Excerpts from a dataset

-- ==== Sys2Proof/Certificates/Slice0/Obligations.lean ====
section
/-! DEFINITION. The statements for the provers. `Ready`, `Plays`, `Finished` and the names of transfers are
Safety.lean's. -/

section

open Sys2Proof Sys2Proof.Machine

/-! ### Frames and encodings -/

/-- 30_encoding.md R92, R93: exactly the frames are deframed, each to its own byte, whatever `FRAME` is (log
entry 17). -/
def Obligations.DeframeOnlyFrames : Prop :=
  ∀ (f : FrameFormat) (w : List Bool) (b : Byte), deframe f w = some b ↔ w = frameBits f b

/-- 30_encoding.md R97 to R105: the decoder reads what the encoder writes, for every instruction and at
every encoding that keeps the classes and pointer modes apart. -/
def Obligations.DecodeEncode : Prop := ∀ i : Instr, Laws.EncodeRoundTrip.Statement i

/-- 30_encoding.md R104, R109: the parser takes exactly an instruction's own bytes from the line. -/
def Obligations.ParserTakesOneInstruction : Prop :=
  ∀ (c : Config) (i : Instr) (armed : Nat) (bytes rest : List Byte), c.codesDistinct = true →
    i.wf c = true → encode c i = .wire armed bytes → decodeWire c armed (bytes ++ rest) = .ok (i, rest)

/-- Words of spec/opcode_table.json, one or more of each family, written out from 30_encoding.md R97 to R107
and R115 at the default encodings (log entry 3). That a command word is its code with all arguments at
their defaults is log entry 7; that a bare byte which is both a command code and an opcode byte (0x00,
0x24, 0x28) is the command, and a longer word wire bytes, is log entry 6. -/
def Obligations.WordsDecode : Prop :=
  decodeTableWord 8 0x8B = some (.ldcs 0xB) ∧
  decodeTableWord 16 0x59C8 = some (.stcs 0x8 0x59) ∧
  decodeTableWord 24 0x100204 = some (.lds2 0x1002) ∧
  decodeTableWord 32 0x80123408 = some (.lds3 0x801234) ∧
  decodeTableWord 32 0x05100044 = some (.sts2 0x1000 0x05) ∧
  decodeTableWord 24 0x800069 = some (.stptr2 0x8000) ∧
  decodeTableWord 8 0x2A = some .ldptr3 ∧
  decodeTableWord 16 0xAA64 = some (.stinc 0xAA []) ∧
  decodeTableWord 16 0x0024 = some (.ldinc 0) ∧
  decodeTableWord 16 0x3FA0 = some (.repeatNext 64) ∧
  decodeTableWord 72 0x4E564D50726F6720E0 = some (.key keyNvmProg) ∧
  decodeTableWord 8 0x02 = some .enterProgrammingMode ∧
  decodeTableWord 8 0x32 = some .chipErase ∧
  decodeTableWord 8 0x39 = some .crcCheck ∧
  decodeTableWord 8 0x10 = some .initLink ∧
  decodeTableWord 8 0x25 = some .ldPtr ∧
  decodeTableWord 8 0x00 = some .getStatus ∧
  decodeTableWord 8 0x24 = some (.stPtr 0) ∧
  decodeTableWord 8 0x28 = some (.keyWrite [])

/-- 30_encoding.md R104, R107, R108, 41_datalink.md R172: whatever is transmitted while an instruction
runs, its errors and the forced cleanup included, is in the form the encoding rules give. -/
def Obligations.OnlyEncodedBytesAreSent : Prop :=
  ∀ (i : Instr) (s t : State), Inv s → s.cfg.codesDistinct = true → exec i s = .next t →
    ∃ ev, t.trace = s.trace ++ ev ∧ ∀ e ∈ ev, Emits s.cfg i e

/-! ### The host's side -/

/-- A step takes the next request and runs the instruction it decodes to; a word of the opcode table is
presented as the next request (log entries 1, 9). -/
def Obligations.StepRunsTheDecodedInstruction : Prop :=
  ∀ (s : State) (i : Instr),
    (∀ r rest, s.inputs = .request r :: rest → decode s.cfg r = .ok i →
      step s = exec i (s.setInputs rest)) ∧
    (∀ nbits w, decode s.cfg (tableRequest nbits w) = .ok i →
      step (s.withFetchWord nbits w) = exec i s)

/-- 30_encoding.md R116. The commands with a region argument are those of 42_nvm.md. -/
def Obligations.UnknownCodesAreRefused : Prop :=
  (∀ n, regionOfCode n =
    match n with
    | 0 => some .flash
    | 1 => some .eeprom
    | 2 => some .fuse
    | 3 => some .lock
    | 4 => some .userRow
    | _ => none) ∧
  ∀ s : State, s.rsp.busy = false → SequencersIdle s →
    (∀ (r o n : Nat) (d : List Byte), 4 < r →
      exec (.writePage r o d) s = .next s.refusal ∧ exec (.readBytes r o n) s = .next s.refusal ∧
      exec (.erasePage r o) s = .next s.refusal) ∧
    ∀ (op : Byte) (a : Args),
      op ∉ ([0x00, 0x01, 0x02, 0x03, 0x10, 0x11, 0x12, 0x20, 0x21, 0x22, 0x23, 0x24, 0x25, 0x26,
        0x27, 0x28, 0x30, 0x31, 0x32, 0x33, 0x34, 0x35, 0x36, 0x37, 0x38, 0x39] : List Byte) →
      step (s.present (.command op a)) = .next s.refusal

/-- 30_encoding.md R117, 60_exceptions.md R289 (1): while `busy = 1` a command has no effect; a command
that is accepted ends with `busy = 0`. -/
def Obligations.HandshakeOfTheCommandPort : Prop :=
  ∀ s : State,
    (s.rsp.busy = true → ∀ (op : Byte) (a : Args), step (s.present (.command op a)) = .next s) ∧
    (s.rsp.busy = false → ∀ (i : Instr) (t : State), exec i s = .next t → t.rsp.busy = false)

/-- 10_state.md R41, 70_reset_and_hazards.md R320, R321: what reset leaves in the registers for which the
table of R41 gives a value, and that the reset input puts every register at its reset value, sends
nothing, and keeps what is not the engine's (log entry 10). The values it gives the registers for which
R41 has none are the model's choice (log entries 11, 15). -/
def Obligations.ResetInput : Prop :=
  (State.reset.ses.sesState = .closed ∧ State.reset.ses.trOpen = false ∧
    State.reset.phy.linkUp = false ∧ State.reset.nvm.eraseKeySent = false ∧
    State.reset.phy.line.frameErr = false ∧ State.reset.nvm.statusValid = false ∧
    State.reset.rsp.busy = false ∧ State.reset.phy.phyState = .idle ∧
    State.reset.dl.dlState = .idle ∧ State.reset.nvm.nvmState = .idle ∧
    State.reset.phy.syncAttempt = 0 ∧ State.reset.dl.opIdx = 0 ∧ State.reset.phy.echoPending = 0 ∧
    State.reset.phy.line.txCnt = 0 ∧ State.reset.phy.line.rxCnt = 0 ∧
    State.reset.phy.line.rxFifo = [] ∧ State.reset.rsp.rspData = [] ∧
    State.reset.rsp.rspStatus = 0x00 ∧ State.reset.phy.line.lineTx = true) ∧
  ∀ (s : State) (rest : List Input), s.inputs = .reset :: rest →
    ∃ t, step s = .next t ∧ t.ses = State.reset.ses ∧ t.phy = State.reset.phy ∧
      t.dl = State.reset.dl ∧ t.nvm = State.reset.nvm ∧ t.rsp = State.reset.rsp ∧ t.cfg = s.cfg ∧
      t.env = s.env ∧ t.now = s.now ∧ t.inputs = rest ∧ t.trace = s.trace

/-- 60_exceptions.md R298: while nothing is presented the engine is idle: only the receive half, the
clock and the environment move. -/
def Obligations.IdleLine : Prop :=
  ∀ s : State, Inv s → (s.inputs = [] ∨ ∃ rest, s.inputs = .idle :: rest) →
    ∃ t, step s = .next t ∧ t.cfg = s.cfg ∧ t.ses = s.ses ∧ t.dl = s.dl ∧ t.nvm = s.nvm ∧
      t.rsp = s.rsp ∧ t.inputs = s.inputs.tail ∧ t.traffic = s.traffic ∧ t.breaks = s.breaks ∧
      s.now ≤ t.now ∧ t.phy.phyState = s.phy.phyState ∧ t.phy.linkUp = s.phy.linkUp ∧
      t.phy.syncAttempt = s.phy.syncAttempt ∧ t.phy.baudCur = s.phy.baudCur ∧
      t.phy.echoPending = s.phy.echoPending ∧ t.phy.line.lineTx = true ∧ t.phy.line.txCnt = 0 ∧
      (∃ more, t.phy.line.rxFifo = s.phy.line.rxFifo ++ more) ∧
      (s.ses.trOpen = false → t.phy = s.phy)

/-! ### Outcomes -/

/-- 00_scope.md R14. -/
def Obligations.EveryCommandEnds : Prop :=
  ∀ (s : State) (i : Instr), Inv s →
    ∃ t, exec i s = .next t ∧ t.rsp.busy = false ∧
      (t.rsp.rspStatus = 0x00 ∨
        t.rsp.rspStatus ∈ ([0x01, 0x02, 0x03, 0x04, 0x05, 0x06, 0x07, 0x08, 0x0A, 0x0B] : List Byte) ∨
        (t.rsp.rspStatus = 0xFF ∧ t = s.refusal))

■ TASK ITEM ■
Transcribe the lines above between the line holding "State.reset.dl.dlState = .idle" and the line holding "t.phy = State.reset.phy ∧", inclusive, exactly as they stand and with nothing added.

■ WRITTEN RESPONSE ■
    State.reset.dl.dlState = .idle ∧ State.reset.nvm.nvmState = .idle ∧
    State.reset.phy.syncAttempt = 0 ∧ State.reset.dl.opIdx = 0 ∧ State.reset.phy.echoPending = 0 ∧
    State.reset.phy.line.txCnt = 0 ∧ State.reset.phy.line.rxCnt = 0 ∧
    State.reset.phy.line.rxFifo = [] ∧ State.reset.rsp.rspData = [] ∧
    State.reset.rsp.rspStatus = 0x00 ∧ State.reset.phy.line.lineTx = true) ∧
  ∀ (s : State) (rest : List Input), s.inputs = .reset :: rest →
    ∃ t, step s = .next t ∧ t.ses = State.reset.ses ∧ t.phy = State.reset.phy ∧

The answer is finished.